(Saved entries)

------------------------------------------------------------------------

-- ==== Sys2Proof/Machine/Stash.lean ====
section
/-! DEFINITION. The stash controllers: page reads, commands, scrub and wear (R242 to R249, R261). -/

namespace Sys2Proof.Machine

/-! ## Errors -/

/-- STASH_UNCORR with its record: the first since the host cleared it (R243, R248, R261). -/
def stashUncorr (s : State) (p addr : Nat) (scrub : Bool) : State :=
  let b := Blk.sts p
  raiseErr (recordFirst s b 0x6C 0 0 fun s =>
    ((s.setRegN b 0x6C (2 ^ 31 + b2n scrub * 2 ^ 30 + 1)).setReg64 b 0x70 (addr - addr % 4096)).setReg64 b 0x78 s.ptc.toNat) b 0

/-! ## Page reads (R243) -/

/-- The order of request arrival. -/
def StashReq.key (r : StashReq) : Nat := r.arrival * 2 ^ 64 + r.id

/-- A request is among the 2,048 that the stack keeps in flight: the rest wait in arrival order. -/
def inFlight (x : Stash) (r : StashReq) : Bool := decide ((x.reqs.filter fun q => decide (q.key < r.key)).length < 2048)

/-- The bytes of a stash page (R242): 4,096, zero when erased. -/
def stashPage (s : State) (a : Nat) : List Byte := Mem.bytes s.stashMem a 4096

/-- The page index of a stash address in its stack. -/
def pageIx (a : Nat) : Nat := a % stashSize / 4096

/-- The page reads that blocks have served (R248). -/
def noteReads (s : State) (p first n : Nat) : State :=
  (List.range n).foldl (fun s i =>
    let x := s.stash p
    let blk := (first + i) / 8192
    s.setStash p { x with reads := FMap.put 0 x.reads blk (FMap.look 0 x.reads blk + 1) }) s

/-- STASH_PAGE_DECODED (R243): after recovery if needed; a page that cannot be decoded is delivered as read. -/
def stashPageDecoded (p req : Nat) (recovered uncorr : Bool) (s : State) : State :=
  let x := s.stash p
  match x.reqs.find? fun r => r.id == req && r.decoded.isNone && decide (r.arrival ≤ s.wall) with
  | none => s
  | some r =>
    if !inFlight x r then s
    else
      let data := stashPage s r.page
      let bytes := if uncorr then (List.range 4096).zip data |>.map fun (i, b) => Config.stashAsRead r.page i b else data
      let done : StashReq := { r with decoded := some s.wall, bytes := bytes }
      let s1 := noteReads (s.setStash p { x with reqs := x.reqs.map fun q => if q.id = req then done else q }) p (pageIx r.page) 1
      let s2 := if recovered || uncorr then s1.incReg (.sts p) 0x64 else s1
      if uncorr then stashUncorr s2 p r.page false else s2

/-- The order of R243 among decoded pages. -/
def StashReq.deliverKey (r : StashReq) : Nat := (r.decoded.getD 0) * 2 ^ 160 + r.key

/-- STASH_PAGE_DELIVER (R243): at most one page every 25.6 ns, when the external part has room for its 64 beats. -/
def stashPageDeliver (p : Nat) (s : State) : State :=
  let x := s.stash p
  match minOn? StashReq.deliverKey (x.reqs.filter fun r => r.decoded.isSome) with
  | none => s
  | some r =>
    let early := x.lastDeliver != 0 && decide (10 * (s.time.toNat - (x.lastDeliver - 1)) < 256)
    if early || decide (bufferRoom (s.core r.core) false < 64) then s
    else
      let beats := (List.range 64).map fun i : Nat =>
        ({ addr := r.dst + 64 * i, bytes := (r.bytes.drop (64 * i)).take 64, ready := s.wall + (if r.remote then 48 else 0), planned := false
           order := r.order, op := some r.op, beat := r.beat + i, fifo := r.feed } : RetBeat)
      (s.setStash p { x with reqs := x.reqs.filter (fun q => q.id != r.id), lastDeliver := s.time.toNat + 1 }).modCore r.core fun c =>
        { c with ret := c.ret ++ beats }

/-! ## Commands (R245, R261) -/

/-- A write of STS_CMD.OP: the command starts, or is refused while one runs. -/
def stsStart (op p : Nat) (s : State) : State :=
  let b := Blk.sts p
  let x := s.stash p
  if x.cmd.isSome then s.setRegN b 0x44 (setBits (s.regN b 0x44) 16 4 1)
  else
    let c : StsCmd := ⟨op, s.reg64 b 0x48 % 2 ^ 44, s.reg64 b 0x50 % 2 ^ 48, s.regN b 0x58⟩
    (s.setStash p { x with cmd := some c }).setRegN b 0x44 (2 ^ 31)

/-- A command ends: its status, and BLK_IRQ_CAUSE bit 0. -/
def stsEnd (s : State) (p err done : Nat) : State :=
  let b := Blk.sts p
  raiseIrq ((s.setStash p { s.stash p with cmd := none }).setRegN b 0x44 (err * 2 ^ 16 + done)) b 0

/-- The ranges and alignments of a command (R245, R249, R261). -/
def stsRangeOk (s : State) (p : Nat) (c : StsCmd) : Bool :=
  let n := 4096 * c.pages
  let stashOk := decide (c.saddr / stashSize = p) && decide (c.saddr % stashSize + n ≤ stashSize)
  c.pages != 0 &&
  (match c.op with
    | 3 => stashOk && c.saddr % 0x2000000 == 0 && c.pages % 8192 == 0
    | 5 => decide (p < 2) && decide (c.saddr % 2 ^ 22 + n ≤ 2 ^ 22) && hbmRangeOk s c.haddr n
    | _ => stashOk && hbmRangeOk s c.haddr n)

/-- A key after every request that has arrived: a command's accesses come last in their tick (log entry 143). -/
def lastKey (s : State) : Nat := (s.wall + 1) * 4096 * 2 ^ 72

/-- One granule of HBM for a command, with the errors that its read finds (R240); HBM_INJECT does not act on it (R260). -/
def stsGranule (s : State) (a n : Nat) (found : List WordError) : List Byte × State :=
  let (p, st, _, _) := hbmPlace s a
  (found.filter fun e => decide (a / 256 = e.addr / 256)).foldl (hbmFound p st a false) (hbmBytes s p st (lastKey s) a n, s)

/-- HBM bytes for a command, from a granule boundary: zero from a panel whose domain 9 is not ON (R406). -/
def stsHbm (found : List WordError) (s : State) (a n : Nat) : List Byte × State :=
  if !domOn s (hbmPlace s a).1 9 then (List.replicate n 0, s)
  else (byteParts n a n).foldl (fun acc e =>
    let (data, s1) := stsGranule acc.2 e.1 e.2 found
    (acc.1 ++ data, s1)) ([], s)

/-- Store to HBM for a command, from a granule boundary; discarded by a panel whose domain 9 is not ON (R406). -/
def stsToHbm (s : State) (a : Nat) (bytes : List Byte) : State :=
  if !domOn s (hbmPlace s a).1 9 then s
  else (byteParts bytes.length a bytes.length).foldl (fun s e =>
    let (p, st, _, _) := hbmPlace s e.1
    hbmStore s p st (lastKey s) e.1 ((bytes.drop (e.1 - a)).take e.2)) s

/-- The PWR error of a command that needs a panel's HBM while it is not ON (R406). -/
def stsPower (s : State) (c : StsCmd) : State :=
  let q := (hbmPlace s c.haddr).1
  if c.op != 3 && !domOn s q 9 then domainOffHost s q 9 else s

/-- A stash page is programmed. -/
def isProgrammed (s : State) (a : Nat) : Bool := FMap.look false (s.stash (stashPanel a)).programmed (pageIx a)

/-- Program one page. -/
def programPage (s : State) (a : Nat) (bytes : List Byte) : State :=
  let p := stashPanel a
  let x := s.stash p
  { s.setStash p { x with programmed := FMap.put false x.programmed (pageIx a) true } with stashMem := Mem.store s.stashMem a bytes }

/-- The pages of a logical block read as erased. -/
def eraseBlock (s : State) (p blk : Nat) : State :=
  let x := s.stash p
  let lo := 8192 * blk
  { s.setStash p { x with programmed := x.programmed.filter fun e => decide (e.1 < lo) || decide (lo + 8192 ≤ e.1) } with
    stashMem := Mem.forget s.stashMem (p * stashSize + blk * 0x2000000) 0x2000000 }

/-- The physical block of a logical one. -/
def physBlock (x : Stash) (blk : Nat) : Nat := match FMap.look 0 x.physical blk with
  | 0 => blk
  | n + 1 => n

/-- Physical blocks of a stack: 8,192 for the logical ones and 512 spares (R242). -/
def physBlocks : Nat := 8704

/-- Spare physical blocks left (R242, R247). -/
def Stash.spare (x : Stash) : Nat := x.freed.length + (physBlocks - x.nextSpare)

/-- Program-erase cycles of a physical block. -/
def wearOf (x : Stash) (ph : Nat) : Nat := FMap.look 0 x.wear ph

/-- The least worn spare: one never used, else the least worn of the others (R247, log entry 144). -/
def leastWorn (x : Stash) : Option Nat := if x.nextSpare < physBlocks then some x.nextSpare else minOn? (wearOf x) x.freed

/-- A logical block is mapped to a spare. -/
def mapTo (x : Stash) (blk ph : Nat) : Stash :=
  { x with physical := FMap.put 0 x.physical blk (ph + 1), freed := x.freed.erase ph, nextSpare := Nat.max x.nextSpare (ph + 1) }

/-- Map a logical block to a spare, its old physical block retired; false when none is left (R247). -/
def useSpare (s : State) (p blk : Nat) : State × Bool :=
  let x := s.stash p
  match leastWorn x with
  | none => (s, false)
  | some ph => (s.setStash p (mapTo x blk ph), true)

/-- An erased logical block takes a program-erase cycle, and changes places with the least worn spare when that is less worn (R247,
log entry 144). -/
def takeCycle (x : Stash) (blk : Nat) : Stash :=
  let ph := physBlock x blk
  let x1 := { x with wear := FMap.put 0 x.wear ph (wearOf x ph + 1) }
  match leastWorn x1 with
  | none => x1
  | some other =>
    if wearOf x1 other < wearOf x1 ph then
      let y := mapTo x1 blk other
      { y with freed := y.freed ++ [ph] }
    else x1

/-- PROGRAM of pages i and on, `fuel` of them: the error, the pages completed, the state. -/
def stsProgramPages (c : StsCmd) (m : StsMedium) (found : List WordError) : Nat → Nat → State → Nat × Nat × State
  | 0, i, s => (0, i, s)
  | fuel + 1, i, s =>
    let a := c.saddr + 4096 * i
    if isProgrammed s a then (3, i, s)
    else if m = .verifyFail i then
      let p := stashPanel a
      let blk := a % stashSize / 0x2000000
      let (s1, ok) := useSpare s p blk
      if ok then (4, i, eraseBlock s1 p blk) else (7, i, s1)
    else
      let (data, s1) := stsHbm found s (c.haddr + 4096 * i) 4096
      stsProgramPages c m found fuel (i + 1) (programPage s1 a data)

/-- VERIFY of pages i and on, `fuel` of them: the error, the pages that agree, the state. -/
def stsVerifyPages (c : StsCmd) (m : StsMedium) (found : List WordError) : Nat → Nat → State → Nat × Nat × State
  | 0, i, s => (0, i, s)
  | fuel + 1, i, s =>
    if m = .uncorr i then (5, i, s)
    else
      let (data, s1) := stsHbm found s (c.haddr + 4096 * i) 4096
      if data = stashPage s (c.saddr + 4096 * i) then stsVerifyPages c m found fuel (i + 1) s1 else (6, i, s1)

/-- The first page of n that cannot be decoded. -/
def badPage (m : StsMedium) (n : Nat) : Option Nat := match m with
  | .uncorr i => if i < n then some i else none
  | _ => none

/-- ERASE of whole logical blocks: each takes a program-erase cycle (R245, R247). -/
def stsEraseBlocks (p : Nat) (c : StsCmd) (s : State) : State :=
  (List.range (c.pages / 8192)).foldl (fun s i =>
    let blk := c.saddr % stashSize / 0x2000000 + i
    let s1 := eraseBlock s p blk
    s1.setStash p (takeCycle (s1.stash p) blk)) s

/-- A block is due for a scrub (R248): 24 h of TIME after its latest, or once it has served 1,000,000 page reads since. -/
def scrubDue (s : State) (p blk : Nat) : Bool :=
  let x := s.stash p
  decide (FMap.look 0 x.scrubbed blk + 86400000000000 ≤ s.time.toNat) || decide (1000000 ≤ FMap.look 0 x.reads blk)

/-- STS_COMMAND_DONE (R245): the running command's effect and its end. -/
def stsCommandDone (p : Nat) (m : StsMedium) (found : List WordError) (s0 : State) : State :=
  match (s0.stash p).cmd with
  | none => s0
  | some c =>
    if !stsRangeOk s0 p c then stsEnd s0 p 2 0
    else
      let s := stsPower s0 c
      match c.op with
      | 1 =>
        let n := (badPage m c.pages).getD c.pages
        stsEnd (stsToHbm (noteReads s p (pageIx c.saddr) n) c.haddr (Mem.bytes s.stashMem c.saddr (4096 * n))) p (if n < c.pages then 5 else 0) n
      | 2 =>
        let (err, done, s1) := stsProgramPages c m found c.pages 0 s
        stsEnd s1 p err done
      | 3 => stsEnd (stsEraseBlocks p c s) p 0 c.pages
      | 4 =>
        let (err, done, s1) := stsVerifyPages c m found c.pages 0 s
        stsEnd (noteReads s1 p (pageIx c.saddr) (done + b2n (err = 6))) p err done
      | _ =>
        let n := (badPage m c.pages).getD c.pages
        stsEnd (stsToHbm s c.haddr (Mem.bytes s.bbMem (2 ^ 25 * p + c.saddr % 2 ^ 25) (4096 * n))) p (if n < c.pages then 5 else 0) n

/-- STASH_BLOCK_SCRUB (R248): every page of a block is read; a weak one is relocated when a spare is left. -/
def stashBlockScrub (p block : Nat) (weak : Bool) (uncorrPage : Option Nat) (s : State) : State :=
  if 8192 ≤ block then s
  else
    let x := s.stash p
    let s1 := s.setStash p { x with scrubbed := FMap.put 0 x.scrubbed block s.time.toNat, reads := FMap.put 0 x.reads block 0 }
    let s2 := if weak then (useSpare s1 p block).1 else s1
    match uncorrPage with
    | some i => stashUncorr s2 p (p * stashSize + block * 0x2000000 + 4096 * (i % 8192)) true
    | none => s2

/-- The black-box copy to the stack of panel p is abandoned (R472). -/
def abandonBox (s : State) (p : Nat) : State :=
  if s.flt.box.any (·.panel == p) then raiseErr { s with flt := { s.flt with box := s.flt.box.filter (·.panel != p) } } .flt 6 else s

/-- The page reads that wait at the stash of panel p whose domain leaves ON complete with zero data (R406); a black-box copy to it is
abandoned. -/
def stashLost (s0 : State) (p : Nat) : State :=
  let s := abandonBox s0 p
  let x := s.stash p
  x.reqs.foldl (fun s r => zeroBeats (domainOff s r.core p 10) r.core r.op false r.feed r.dst r.beat 64) (s.setStash p { x with reqs := [] })

/-- STASH_PAGE_DECODED. -/
def execStashPageDecoded (p req : Nat) (recovered uncorr : Bool) (s : State) := act s fun s => onBlock s (.sts p) (stashPageDecoded p req recovered uncorr)
/-- STASH_PAGE_DELIVER. -/
def execStashPageDeliver (p : Nat) (s : State) := act s fun s => onBlock s (.sts p) (stashPageDeliver p)
/-- STS_READ. -/
def execStsRead (p : Nat) (s : State) := actBy 0 s fun s => onBlock s (.sts p) (stsStart 1 p)
/-- STS_PROGRAM. -/
def execStsProgram (p : Nat) (s : State) := actBy 0 s fun s => onBlock s (.sts p) (stsStart 2 p)
/-- STS_ERASE. -/
def execStsErase (p : Nat) (s : State) := actBy 0 s fun s => onBlock s (.sts p) (stsStart 3 p)
/-- STS_VERIFY. -/
def execStsVerify (p : Nat) (s : State) := actBy 0 s fun s => onBlock s (.sts p) (stsStart 4 p)
/-- STS_BB_READ. -/
def execStsBbRead (p : Nat) (s : State) := actBy 0 s fun s => onBlock s (.sts p) (stsStart 5 p)
/-- STS_COMMAND_DONE. -/
def execStsCommandDone (p : Nat) (m : StsMedium) (found : List WordError) (s : State) := act s fun s => onBlock s (.sts p) (stsCommandDone p m found)
/-- STASH_BLOCK_SCRUB. -/
def execStashBlockScrub (p block : Nat) (weak : Bool) (uncorrPage : Option Nat) (s : State) :=
  act s fun s => onBlock s (.sts p) (stashBlockScrub p block weak uncorrPage)

end Sys2Proof.Machine
end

------------------------------------------------------------------------

### Goal of the exercise
The lines to extract from the data above begin with the line containing "let s1 := eraseBlock s p blk" and end with the line containing "if s.flt.box.any (·.panel". Extract them exactly, including both.

### Solution for this problem
    let s1 := eraseBlock s p blk
    s1.setStash p (takeCycle (s1.stash p) blk)) s

/-- A block is due for a scrub (R248): 24 h of TIME after its latest, or once it has served 1,000,000 page reads since. -/
def scrubDue (s : State) (p blk : Nat) : Bool :=
  let x := s.stash p
  decide (FMap.look 0 x.scrubbed blk + 86400000000000 ≤ s.time.toNat) || decide (1000000 ≤ FMap.look 0 x.reads blk)

/-- STS_COMMAND_DONE (R245): the running command's effect and its end. -/
def stsCommandDone (p : Nat) (m : StsMedium) (found : List WordError) (s0 : State) : State :=
  match (s0.stash p).cmd with
  | none => s0
  | some c =>
    if !stsRangeOk s0 p c then stsEnd s0 p 2 0
    else
      let s := stsPower s0 c
      match c.op with
      | 1 =>
        let n := (badPage m c.pages).getD c.pages
        stsEnd (stsToHbm (noteReads s p (pageIx c.saddr) n) c.haddr (Mem.bytes s.stashMem c.saddr (4096 * n))) p (if n < c.pages then 5 else 0) n
      | 2 =>
        let (err, done, s1) := stsProgramPages c m found c.pages 0 s
        stsEnd s1 p err done
      | 3 => stsEnd (stsEraseBlocks p c s) p 0 c.pages
      | 4 =>
        let (err, done, s1) := stsVerifyPages c m found c.pages 0 s
        stsEnd (noteReads s1 p (pageIx c.saddr) (done + b2n (err = 6))) p err done
      | _ =>
        let n := (badPage m c.pages).getD c.pages
        stsEnd (stsToHbm s c.haddr (Mem.bytes s.bbMem (2 ^ 25 * p + c.saddr % 2 ^ 25) (4096 * n))) p (if n < c.pages then 5 else 0) n

/-- STASH_BLOCK_SCRUB (R248): every page of a block is read; a weak one is relocated when a spare is left. -/
def stashBlockScrub (p block : Nat) (weak : Bool) (uncorrPage : Option Nat) (s : State) : State :=
  if 8192 ≤ block then s
  else
    let x := s.stash p
    let s1 := s.setStash p { x with scrubbed := FMap.put 0 x.scrubbed block s.time.toNat, reads := FMap.put 0 x.reads block 0 }
    let s2 := if weak then (useSpare s1 p block).1 else s1
    match uncorrPage with
    | some i => stashUncorr s2 p (p * stashSize + block * 0x2000000 + 4096 * (i % 8192)) true
    | none => s2

/-- The black-box copy to the stack of panel p is abandoned (R472). -/
def abandonBox (s : State) (p : Nat) : State :=
  if s.flt.box.any (·.panel == p) then raiseErr { s with flt := { s.flt with box := s.flt.box.filter (·.panel != p) } } .flt 6 else s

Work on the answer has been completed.